FT819 has 2 targeting receptors—a CAR targeting CD19-positive tumor cells and a CD16 Fc receptor that can engage other therapies (such as tumor antigen-targeting monoclonal antibodies) to overcome antigen escape.
The master iPSC line used for the production of FT819 is engineered in a one-time event to insert a CD19 CAR into the T-cell receptor α constant (TRAC) locus. This is done to eliminate T-cell receptor expression and reduce the likelihood of graft-versus-host disease.
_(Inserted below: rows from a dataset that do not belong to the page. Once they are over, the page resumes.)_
-- ==== Sys2Proof/Machine/Place.lean ====
section
/-! DEFINITION. Where teams are placed: groups, capacities and the search (R177 to R181), classes and turns
(R172 to R175), reservations (R176), fused L1s (R182), TEAM_PLACE, PLACEMENT_RESERVATION, TEAM_LEAVE (R335). -/
namespace Sys2Proof.Machine

/-! ## Groups (R178, R179) -/

/-- The teams placed together with team `i`: its hall, its pair, or itself. -/
def LRec.group (r : LRec) (i : Nat) : List Nat :=
  if r.hall then (List.range r.hallTeams).map fun j => i / r.hallTeams * r.hallTeams + j
  else if r.paired then [i / 2 * 2, i / 2 * 2 + 1].filter fun j => decide (j < r.teams)
  else [i]

/-- The pair of team `i` within its hall or its grid; none for a team without a partner. -/
def LRec.pairOf (r : LRec) (i : Nat) : Option (List Nat) :=
  if !r.paired then none
  else
    let base := if r.hall then i / r.hallTeams * r.hallTeams else 0
    let n := if r.hall then r.hallTeams else r.teams
    let k := (i - base) / 2
    if base + 2 * k + 1 < base + n then some [base + 2 * k, base + 2 * k + 1] else none

/-! ## Capacities (R177, R180) -/

/-- Teams that stand on a core, but those a test ignores. -/
def State.onCore (s : State) (core : Nat) (ignore : Nat → Bool) : List Team :=
  s.teams.filter fun t => t.cores.contains core && !ignore t.key

/-- Registers per lane of a warp of a role (R177). -/
def LRec.regsOf (r : LRec) : Role → Nat
  | .vector => r.regsVec
  | .matrix => r.regsMat
  | .movement => 0

/-- The pipe of a warp on a core: the second core's under DUALCORE. -/
def pipeOn (t : Team) (w : Warp) (core : Nat) : Nat :=
  match t.place with
  | .on c _ => if c = core then w.pipe else w.pipe2
  | _ => w.pipe

/-- Free registers per lane and free warp slots of a pipe (R177). -/
def State.pipeFree (s : State) (core : Nat) (ignore : Nat → Bool) (p : Nat) : Nat × Nat :=
  let ws := (s.onCore core ignore).flatMap fun t =>
    let r := ((s.grid? t.grid).map Grid.record).getD {}
    (t.warps.filter fun w => w.role != .movement && pipeOn t w core == p).map fun w => r.regsOf w.role
  (2048 - ws.sum, 16 - ws.length)

/-- The pipe that gets the next warp: the most free registers among those with a free slot, ties to the lower (R180). -/
def bestPipe (ps : List (Nat × Nat)) : Option Nat :=
  (ps.zipIdx.filter fun p => p.1.2 != 0).foldl (fun (o : Option (Nat × Nat)) p => match o with
    | none => some (p.2, p.1.1)
    | some (i, f) => if f < p.1.1 then some (p.2, p.1.1) else some (i, f)) none |>.map Prod.fst

/-- The pipes of warps in ascending WARPID; none where one does not fit (R180). -/
def assignPipes : List (Nat × Nat) → List Nat → Option (List Nat)
  | _, [] => some []
  | ps, n :: ns =>
    match bestPipe ps with
    | none => none
    | some p =>
      if ((ps[p]?).getD (0, 0)).1 < n then none
      else (assignPipes (updAt ps p fun f => (f.1 - n, f.2 - 1)) ns).map (p :: ·)

/-- The registers of the warps of a team, in ascending WARPID (R180). -/
def LRec.needs (r : LRec) : List Nat := List.replicate r.warpsVec r.regsVec ++ List.replicate r.warpsMat r.regsMat

/-- Scratchpad lines taken on a core: first line and count. -/
def State.linesTaken (s : State) (core : Nat) (ignore : Nat → Bool) : List (Nat × Nat) :=
  (s.onCore core ignore).map fun t =>
    (match t.place with
      | .on c _ => if c = core then t.line else t.line2
      | _ => t.line, (((s.grid? t.grid).map Grid.record).getD {}).scratchBytes / 128)

/-- The lowest run of `n` free lines (R177). -/
def freeLines (taken : List (Nat × Nat)) (n : Nat) : Option Nat :=
  ((0 :: taken.map fun t => t.1 + t.2).filter fun a => decide (a + n ≤ 4096) &&
    taken.all fun t => decide (a + n ≤ t.1) || decide (t.1 + t.2 ≤ a)).foldl (fun o a => match o with
      | none => some a
      | some b => some (Nat.min a b)) none

/-- Whether a core meets a team's demand: the pipes of its warps and its first scratchpad line (R177, R180). -/
def State.coreFit (s : State) (core : Nat) (r : LRec) (ignore : Nat → Bool) : Option (List Nat × Nat) :=
  let k := s.core core
  let recs := (s.onCore core ignore).map fun t => ((s.grid? t.grid).map Grid.record).getD {}
  if k.degraded || k.retired || (k.matDegraded && r.entryMat.isSome) then none
  else if 4 < (recs.map LRec.accTiles).sum + r.accTiles then none
  else if r.entryMsq.isSome && decide (8 ≤ recs.countP fun x => x.entryMsq.isSome) then none
  else match assignPipes ((List.range 4).map (s.pipeFree core ignore)) r.needs, freeLines (s.linesTaken core ignore) (r.scratchBytes / 128) with
    | some ps, some l => some (ps, l)
    | _, _ => none

/-- Private backing of a team (R177). -/
def LRec.privateNeed (r : LRec) : Nat := r.privateBytes * 32 * r.warps

/-- Private backing in use in a partition: of every team of it, parked ones too. -/
def State.poolUsed (s : State) (part : Nat) (ignore : Nat → Bool) : Nat :=
  ((s.teams.filter fun t => t.place != .gone && !ignore t.key && s.partOfVf ((s.ctx t.ctx).vf) == part).map fun t =>
    (((s.grid? t.grid).map Grid.record).getD {}).privateNeed).sum

/-- The context for which a cluster's L1s are fused, while a team of it stands there (R182). -/
def State.fusedFor (s : State) (cl : Nat) : Option Nat :=
  (s.cluster cl).fused.filter fun c => s.teams.any fun t => t.ctx == c && t.cores.any fun k => k / 4 == cl

/-- Whether a cluster may take a team: fused L1s are of one context (R182). -/
def State.clusterFit (s : State) (cl ctx : Nat) (r : LRec) (ignore : Nat → Bool) : Bool :=
  let others := s.teams.any fun t => (t.cores.any fun c => c / 4 == cl) && t.ctx != ctx && !ignore t.key
  !(others && (r.fuseL1 || (s.fusedFor cl).isSome))

/-! ## The search (R178, R179) -/

/-- A place found for one team: its index, cores, pipes and first lines. -/
structure Spot where
  idx : Nat
  core : Nat
  upper : Option Nat
  pipes : List Nat
  pipes2 : List Nat
  line : Nat
  line2 : Nat
  deriving DecidableEq, Repr

/-- Whether a core lies in a hall's order: above the cores of earlier teams and below those of later ones (R179). -/
def LRec.inOrder (r : LRec) (placed : List (Nat × Nat)) (i c : Nat) : Bool :=
  !r.hall || placed.all fun x => (decide (i ≤ x.1) || decide (x.2 < c)) && (decide (x.1 ≤ i) || decide (c < x.2))

/-- A spot for one team on one core of a cluster, the first that may take it and fits. -/
def State.singleSpot (s : State) (cl : Nat) (r : LRec) (ignore : Nat → Bool) (may : Nat → Bool) (i : Nat) : Option (List Spot) :=
  ([4 * cl, 4 * cl + 1, 4 * cl + 2, 4 * cl + 3].filter may).findSome? fun c =>
    (s.coreFit c r ignore).map fun f => [{ idx := i, core := c, upper := none, pipes := f.1, pipes2 := [], line := f.2, line2 := 0 }]

/-- A spot for one team on a core pair (R178). -/
def State.dualSpot (s : State) (cl : Nat) (r : LRec) (ignore : Nat → Bool) (may : Nat → Bool) (i : Nat) : Option (List Spot) :=
  ([4 * cl, 4 * cl + 2].filter fun c => may c && may (c + 1)).findSome? fun c =>
    match s.coreFit c r ignore, s.coreFit (c + 1) r ignore with
    | some f, some h => some [{ idx := i, core := c, upper := some (c + 1), pipes := f.1, pipes2 := h.1, line := f.2, line2 := h.2 }]
    | _, _ => none

/-- Spots for two paired teams on a core pair, the first on the lower core (R178). -/
def State.pairSpot (s : State) (cl : Nat) (r : LRec) (ignore : Nat → Bool) (may : Nat → Bool) (i j : Nat) : Option (List Spot) :=
  ([4 * cl, 4 * cl + 2].filter fun c => may c && may (c + 1)).findSome? fun c =>
    match s.coreFit c r ignore, s.coreFit (c + 1) r ignore with
    | some f, some h => some [{ idx := i, core := c, upper := none, pipes := f.1, pipes2 := [], line := f.2, line2 := 0 },
        { idx := j, core := c + 1, upper := none, pipes := h.1, pipes2 := [], line := h.2, line2 := 0 }]
    | _, _ => none

/-- Spots for teams in one cluster, on cores not kept for another; `placed` lists the members of their group that stand there
already, or get a place in this step, with their cores (R178, R179). -/
def State.clusterSpots (s : State) (cl : Nat) (r : LRec) (ignore : Nat → Bool) (keep : List Nat) :
    Nat → List (Nat × Nat) → List Nat → Option (List Spot)
  | 0, _, _ => some []
  | _, _, [] => some []
  | n + 1, placed, i :: is =>
    let may (c : Nat) : Bool := !keep.contains c && !(placed.any fun x => x.2 == c) && r.inOrder placed i c
    let here : Option (List Spot) :=
      if r.dualcore then s.dualSpot cl r ignore may i
      else match r.pairOf i with
        | some [a, b] =>
          (match (placed.find? fun x => x.1 == a || x.1 == b) with
            | some x => s.singleSpot cl r ignore (fun c => may c && c == (if i = a then x.2 - 1 else x.2 + 1)) i
            | none => if i = a ∧ is.contains b then s.pairSpot cl r ignore may a b else s.singleSpot cl r ignore may i)
        | _ => s.singleSpot cl r ignore may i
    match here with
    | none => none
    | some sp =>
      let used := sp.flatMap fun x => (x.idx, x.core) :: (x.upper.toList.map fun u => (x.idx, u))
      (s.clusterSpots cl r ignore keep n (placed ++ used) (is.filter fun j => !(sp.any fun x => x.idx == j))).map (sp ++ ·)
Previous research showed that targeting a CAR to the TRAC locus results in uniform CAR expression and enhances T-cell potency. In fact, TRAC-CAR T cells outperformed conventionally generated CAR T cells by preventing T-cell exhaustion in a mouse model of acute lymphoblastic leukemia.
In vitro experiments
With the current work, the researchers found that FT819 displayed an efficient cytotoxic T-cell response when challenged with CD19-positive tumor cells. FT819 produced cytokines (IFN-gamma, TNF-alpha, and IL-2) and mediators of cell death (CD107a/b, perforin, and granzyme B).
FT819 was also target-specific, attacking only CD19-positive tumor cells and sparing CD19-negative tumor cells in experiments with Raji (Burkitt lymphoma) and Nalm-6 (B-cell acute lymphoblastic leukemia) cell lines.
The researchers said they observed consistent antigen-specific cytotoxicity against Nalm-6 cells with FT819 but variability in antigen-specific cytotoxicity with conventional CAR T cells.
In addition, when combined with rituximab, FT819 elicited antibody-dependent cell-mediated cytotoxicity against CD19-negative, CD20-positive tumor cells.
“Through the development of FT819, we believe there is significant opportunity to lower the cost of CAR T-cell manufacture, enhance the quality of the product, and create a readily available supply of a more efficacious product to reach more patients in need,” Dr Valamehr said.